■ PROBLEM TO WORK ON
Take the entries below and print only the lines from the one with "let part := fieldB" through the one with "of GET_MEASUREMENTS. -/", exactly as they stand, both ends included.

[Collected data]
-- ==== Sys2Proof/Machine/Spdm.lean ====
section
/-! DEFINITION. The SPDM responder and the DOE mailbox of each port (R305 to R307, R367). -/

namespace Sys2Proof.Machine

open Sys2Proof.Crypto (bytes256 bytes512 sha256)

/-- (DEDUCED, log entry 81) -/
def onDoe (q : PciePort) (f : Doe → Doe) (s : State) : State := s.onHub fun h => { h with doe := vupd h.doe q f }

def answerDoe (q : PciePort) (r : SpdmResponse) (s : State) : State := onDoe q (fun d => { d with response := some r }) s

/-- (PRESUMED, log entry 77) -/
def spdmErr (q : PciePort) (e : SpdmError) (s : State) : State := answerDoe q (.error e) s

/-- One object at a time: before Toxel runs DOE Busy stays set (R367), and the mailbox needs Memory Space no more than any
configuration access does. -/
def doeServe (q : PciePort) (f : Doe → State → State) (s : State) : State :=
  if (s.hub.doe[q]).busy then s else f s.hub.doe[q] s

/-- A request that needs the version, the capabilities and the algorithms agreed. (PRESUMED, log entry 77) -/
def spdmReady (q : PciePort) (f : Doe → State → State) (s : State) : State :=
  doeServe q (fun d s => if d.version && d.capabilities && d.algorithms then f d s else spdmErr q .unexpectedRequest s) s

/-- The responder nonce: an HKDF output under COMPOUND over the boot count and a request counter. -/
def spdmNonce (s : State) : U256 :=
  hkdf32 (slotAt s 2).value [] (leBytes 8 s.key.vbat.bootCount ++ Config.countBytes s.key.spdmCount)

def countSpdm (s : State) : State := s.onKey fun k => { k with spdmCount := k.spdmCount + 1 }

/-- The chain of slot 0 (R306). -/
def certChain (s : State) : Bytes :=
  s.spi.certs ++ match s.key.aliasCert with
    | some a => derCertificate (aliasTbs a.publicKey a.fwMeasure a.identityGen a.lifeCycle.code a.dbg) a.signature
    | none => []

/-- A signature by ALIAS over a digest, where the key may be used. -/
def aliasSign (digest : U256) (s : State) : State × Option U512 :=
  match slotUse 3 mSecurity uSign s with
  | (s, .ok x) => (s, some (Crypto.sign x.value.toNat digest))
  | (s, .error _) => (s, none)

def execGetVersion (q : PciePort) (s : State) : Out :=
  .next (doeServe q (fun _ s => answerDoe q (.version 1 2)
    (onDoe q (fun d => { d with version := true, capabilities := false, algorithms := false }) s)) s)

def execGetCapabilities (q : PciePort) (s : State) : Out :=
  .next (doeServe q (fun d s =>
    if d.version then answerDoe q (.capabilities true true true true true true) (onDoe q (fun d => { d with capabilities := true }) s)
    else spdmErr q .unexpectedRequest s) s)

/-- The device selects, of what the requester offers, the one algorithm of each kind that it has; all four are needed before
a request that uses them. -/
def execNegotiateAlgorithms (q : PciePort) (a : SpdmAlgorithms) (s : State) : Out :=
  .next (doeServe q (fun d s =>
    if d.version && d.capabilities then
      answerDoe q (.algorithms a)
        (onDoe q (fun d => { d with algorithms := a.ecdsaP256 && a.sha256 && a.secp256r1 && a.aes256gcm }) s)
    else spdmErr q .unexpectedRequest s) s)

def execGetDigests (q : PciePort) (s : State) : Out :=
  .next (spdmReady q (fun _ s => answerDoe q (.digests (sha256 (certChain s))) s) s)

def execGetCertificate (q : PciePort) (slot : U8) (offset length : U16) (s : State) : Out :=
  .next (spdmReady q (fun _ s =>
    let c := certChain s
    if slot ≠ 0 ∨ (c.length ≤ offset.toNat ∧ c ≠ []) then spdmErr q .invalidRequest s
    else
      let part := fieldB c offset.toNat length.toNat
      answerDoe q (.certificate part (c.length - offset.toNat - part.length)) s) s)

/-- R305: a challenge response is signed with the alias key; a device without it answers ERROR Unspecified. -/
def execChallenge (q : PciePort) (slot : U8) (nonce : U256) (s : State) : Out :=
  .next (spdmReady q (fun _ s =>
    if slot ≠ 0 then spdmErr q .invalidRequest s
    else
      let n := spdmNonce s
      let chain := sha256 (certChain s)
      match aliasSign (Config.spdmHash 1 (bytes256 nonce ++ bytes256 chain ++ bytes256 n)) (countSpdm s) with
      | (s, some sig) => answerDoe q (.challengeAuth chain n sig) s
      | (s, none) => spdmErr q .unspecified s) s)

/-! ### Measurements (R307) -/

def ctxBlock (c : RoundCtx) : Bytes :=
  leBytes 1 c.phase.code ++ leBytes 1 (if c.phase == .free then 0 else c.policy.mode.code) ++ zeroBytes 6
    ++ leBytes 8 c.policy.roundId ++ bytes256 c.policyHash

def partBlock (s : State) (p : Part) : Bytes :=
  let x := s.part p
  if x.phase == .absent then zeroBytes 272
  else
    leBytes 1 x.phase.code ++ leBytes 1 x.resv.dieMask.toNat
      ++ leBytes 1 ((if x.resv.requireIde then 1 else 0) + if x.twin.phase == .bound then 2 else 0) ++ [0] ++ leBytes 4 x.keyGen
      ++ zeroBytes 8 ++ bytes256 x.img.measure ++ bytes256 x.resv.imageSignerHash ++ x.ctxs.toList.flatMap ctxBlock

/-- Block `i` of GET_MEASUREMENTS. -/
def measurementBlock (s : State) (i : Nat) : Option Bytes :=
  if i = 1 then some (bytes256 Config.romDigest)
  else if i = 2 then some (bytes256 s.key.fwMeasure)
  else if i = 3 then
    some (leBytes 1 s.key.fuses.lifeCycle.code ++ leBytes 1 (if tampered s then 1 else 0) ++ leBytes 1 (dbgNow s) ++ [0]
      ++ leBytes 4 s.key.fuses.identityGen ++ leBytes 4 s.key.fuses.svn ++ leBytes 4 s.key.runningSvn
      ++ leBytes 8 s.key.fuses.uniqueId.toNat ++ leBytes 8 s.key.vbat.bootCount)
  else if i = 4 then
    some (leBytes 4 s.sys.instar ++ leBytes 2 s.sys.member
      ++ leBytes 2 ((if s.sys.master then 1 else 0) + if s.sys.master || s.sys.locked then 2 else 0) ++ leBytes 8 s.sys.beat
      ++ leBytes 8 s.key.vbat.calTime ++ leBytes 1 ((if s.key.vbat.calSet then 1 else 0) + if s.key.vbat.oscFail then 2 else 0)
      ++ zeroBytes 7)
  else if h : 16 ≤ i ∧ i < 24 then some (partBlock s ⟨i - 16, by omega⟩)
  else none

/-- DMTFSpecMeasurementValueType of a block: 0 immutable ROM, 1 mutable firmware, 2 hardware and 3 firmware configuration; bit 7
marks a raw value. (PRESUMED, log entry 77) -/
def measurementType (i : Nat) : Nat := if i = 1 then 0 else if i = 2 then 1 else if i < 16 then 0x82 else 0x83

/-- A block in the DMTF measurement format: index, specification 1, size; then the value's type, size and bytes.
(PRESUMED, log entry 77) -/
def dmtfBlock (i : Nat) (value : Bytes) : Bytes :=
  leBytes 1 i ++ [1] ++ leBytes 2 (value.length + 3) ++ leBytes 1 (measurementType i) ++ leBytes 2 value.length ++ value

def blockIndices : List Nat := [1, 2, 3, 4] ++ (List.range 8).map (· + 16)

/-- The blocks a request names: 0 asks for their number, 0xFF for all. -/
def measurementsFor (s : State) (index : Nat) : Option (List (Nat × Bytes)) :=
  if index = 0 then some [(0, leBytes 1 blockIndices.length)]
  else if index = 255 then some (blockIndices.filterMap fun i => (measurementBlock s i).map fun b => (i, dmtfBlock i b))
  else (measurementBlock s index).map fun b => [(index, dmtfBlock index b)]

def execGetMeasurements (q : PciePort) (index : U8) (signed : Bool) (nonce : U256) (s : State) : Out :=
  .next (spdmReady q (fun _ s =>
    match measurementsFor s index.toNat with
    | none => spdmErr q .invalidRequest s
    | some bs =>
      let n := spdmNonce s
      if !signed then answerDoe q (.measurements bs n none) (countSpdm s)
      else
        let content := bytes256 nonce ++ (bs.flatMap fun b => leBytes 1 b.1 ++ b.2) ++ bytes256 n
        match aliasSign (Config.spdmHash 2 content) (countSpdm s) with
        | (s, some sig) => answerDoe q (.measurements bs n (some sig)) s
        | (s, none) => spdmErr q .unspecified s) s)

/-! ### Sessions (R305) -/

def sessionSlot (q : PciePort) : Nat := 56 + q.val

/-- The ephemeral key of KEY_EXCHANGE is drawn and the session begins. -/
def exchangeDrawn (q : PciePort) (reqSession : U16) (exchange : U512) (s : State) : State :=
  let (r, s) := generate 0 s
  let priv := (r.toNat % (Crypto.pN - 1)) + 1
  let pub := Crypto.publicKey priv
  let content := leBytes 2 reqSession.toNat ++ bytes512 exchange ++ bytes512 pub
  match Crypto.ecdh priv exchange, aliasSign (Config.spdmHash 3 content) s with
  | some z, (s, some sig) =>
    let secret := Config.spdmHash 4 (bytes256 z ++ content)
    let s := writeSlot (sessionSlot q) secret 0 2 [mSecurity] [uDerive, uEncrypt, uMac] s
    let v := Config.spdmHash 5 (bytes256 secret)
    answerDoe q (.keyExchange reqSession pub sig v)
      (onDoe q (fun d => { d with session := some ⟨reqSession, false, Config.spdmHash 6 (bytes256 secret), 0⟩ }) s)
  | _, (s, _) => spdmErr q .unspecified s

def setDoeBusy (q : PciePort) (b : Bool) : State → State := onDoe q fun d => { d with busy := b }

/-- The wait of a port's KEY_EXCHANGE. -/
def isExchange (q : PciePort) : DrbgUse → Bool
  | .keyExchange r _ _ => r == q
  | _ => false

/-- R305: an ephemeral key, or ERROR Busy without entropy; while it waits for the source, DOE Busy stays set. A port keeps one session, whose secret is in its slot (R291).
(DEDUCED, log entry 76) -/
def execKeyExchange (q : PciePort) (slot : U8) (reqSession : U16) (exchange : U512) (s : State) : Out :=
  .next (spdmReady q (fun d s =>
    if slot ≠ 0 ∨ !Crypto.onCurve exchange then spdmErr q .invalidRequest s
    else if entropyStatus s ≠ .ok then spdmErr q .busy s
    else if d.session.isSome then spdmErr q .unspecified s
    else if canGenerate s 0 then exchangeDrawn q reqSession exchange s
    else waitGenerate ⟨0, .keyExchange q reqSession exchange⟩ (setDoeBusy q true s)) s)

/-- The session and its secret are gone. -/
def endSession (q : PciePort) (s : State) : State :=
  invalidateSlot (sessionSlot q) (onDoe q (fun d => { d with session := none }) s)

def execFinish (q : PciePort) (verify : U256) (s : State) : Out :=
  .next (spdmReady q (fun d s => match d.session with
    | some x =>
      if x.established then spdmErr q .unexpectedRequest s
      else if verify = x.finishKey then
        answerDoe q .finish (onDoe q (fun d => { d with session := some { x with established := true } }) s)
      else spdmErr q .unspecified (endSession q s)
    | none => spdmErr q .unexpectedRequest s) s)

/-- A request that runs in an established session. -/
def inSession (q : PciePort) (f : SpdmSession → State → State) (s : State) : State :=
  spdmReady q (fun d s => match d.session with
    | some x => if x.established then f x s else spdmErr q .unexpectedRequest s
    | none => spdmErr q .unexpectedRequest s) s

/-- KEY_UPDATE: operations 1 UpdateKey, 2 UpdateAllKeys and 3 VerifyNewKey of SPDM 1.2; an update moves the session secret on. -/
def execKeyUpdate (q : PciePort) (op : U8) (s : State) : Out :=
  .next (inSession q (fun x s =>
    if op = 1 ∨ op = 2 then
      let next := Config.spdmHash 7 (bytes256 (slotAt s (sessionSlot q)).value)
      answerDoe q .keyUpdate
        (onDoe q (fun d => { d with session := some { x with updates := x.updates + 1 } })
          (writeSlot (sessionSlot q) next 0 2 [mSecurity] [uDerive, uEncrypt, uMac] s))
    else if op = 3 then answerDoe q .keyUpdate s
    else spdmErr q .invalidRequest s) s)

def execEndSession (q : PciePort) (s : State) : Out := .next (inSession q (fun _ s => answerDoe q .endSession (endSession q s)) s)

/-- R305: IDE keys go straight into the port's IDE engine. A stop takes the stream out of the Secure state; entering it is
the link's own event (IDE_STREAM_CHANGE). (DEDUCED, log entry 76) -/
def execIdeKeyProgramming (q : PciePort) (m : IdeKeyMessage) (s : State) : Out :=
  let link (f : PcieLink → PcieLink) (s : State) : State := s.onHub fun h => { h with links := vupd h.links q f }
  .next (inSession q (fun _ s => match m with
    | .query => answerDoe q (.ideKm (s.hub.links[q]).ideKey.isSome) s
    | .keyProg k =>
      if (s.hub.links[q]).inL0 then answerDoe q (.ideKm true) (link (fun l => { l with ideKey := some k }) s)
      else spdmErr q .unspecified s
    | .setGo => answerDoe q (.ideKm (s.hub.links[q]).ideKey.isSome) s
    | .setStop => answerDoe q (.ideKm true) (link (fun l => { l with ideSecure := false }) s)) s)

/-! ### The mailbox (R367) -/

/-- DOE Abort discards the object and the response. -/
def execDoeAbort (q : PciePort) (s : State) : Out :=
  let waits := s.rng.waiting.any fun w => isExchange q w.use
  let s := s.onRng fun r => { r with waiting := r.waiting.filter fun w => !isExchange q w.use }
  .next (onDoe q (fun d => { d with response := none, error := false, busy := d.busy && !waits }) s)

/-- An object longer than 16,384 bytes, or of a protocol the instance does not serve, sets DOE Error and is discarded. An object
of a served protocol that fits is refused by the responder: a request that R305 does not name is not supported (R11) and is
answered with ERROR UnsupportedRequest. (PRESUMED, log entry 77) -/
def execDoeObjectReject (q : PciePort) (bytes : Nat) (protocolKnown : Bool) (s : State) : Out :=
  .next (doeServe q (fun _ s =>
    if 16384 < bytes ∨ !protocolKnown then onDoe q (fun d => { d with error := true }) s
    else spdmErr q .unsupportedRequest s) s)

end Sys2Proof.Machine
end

■ RESULT FOR THIS EXERCISE
      let part := fieldB c offset.toNat length.toNat
      answerDoe q (.certificate part (c.length - offset.toNat - part.length)) s) s)

/-- R305: a challenge response is signed with the alias key; a device without it answers ERROR Unspecified. -/
def execChallenge (q : PciePort) (slot : U8) (nonce : U256) (s : State) : Out :=
  .next (spdmReady q (fun _ s =>
    if slot ≠ 0 then spdmErr q .invalidRequest s
    else
      let n := spdmNonce s
      let chain := sha256 (certChain s)
      match aliasSign (Config.spdmHash 1 (bytes256 nonce ++ bytes256 chain ++ bytes256 n)) (countSpdm s) with
      | (s, some sig) => answerDoe q (.challengeAuth chain n sig) s
      | (s, none) => spdmErr q .unspecified s) s)

/-! ### Measurements (R307) -/

def ctxBlock (c : RoundCtx) : Bytes :=
  leBytes 1 c.phase.code ++ leBytes 1 (if c.phase == .free then 0 else c.policy.mode.code) ++ zeroBytes 6
    ++ leBytes 8 c.policy.roundId ++ bytes256 c.policyHash

def partBlock (s : State) (p : Part) : Bytes :=
  let x := s.part p
  if x.phase == .absent then zeroBytes 272
  else
    leBytes 1 x.phase.code ++ leBytes 1 x.resv.dieMask.toNat
      ++ leBytes 1 ((if x.resv.requireIde then 1 else 0) + if x.twin.phase == .bound then 2 else 0) ++ [0] ++ leBytes 4 x.keyGen
      ++ zeroBytes 8 ++ bytes256 x.img.measure ++ bytes256 x.resv.imageSignerHash ++ x.ctxs.toList.flatMap ctxBlock

/-- Block `i` of GET_MEASUREMENTS. -/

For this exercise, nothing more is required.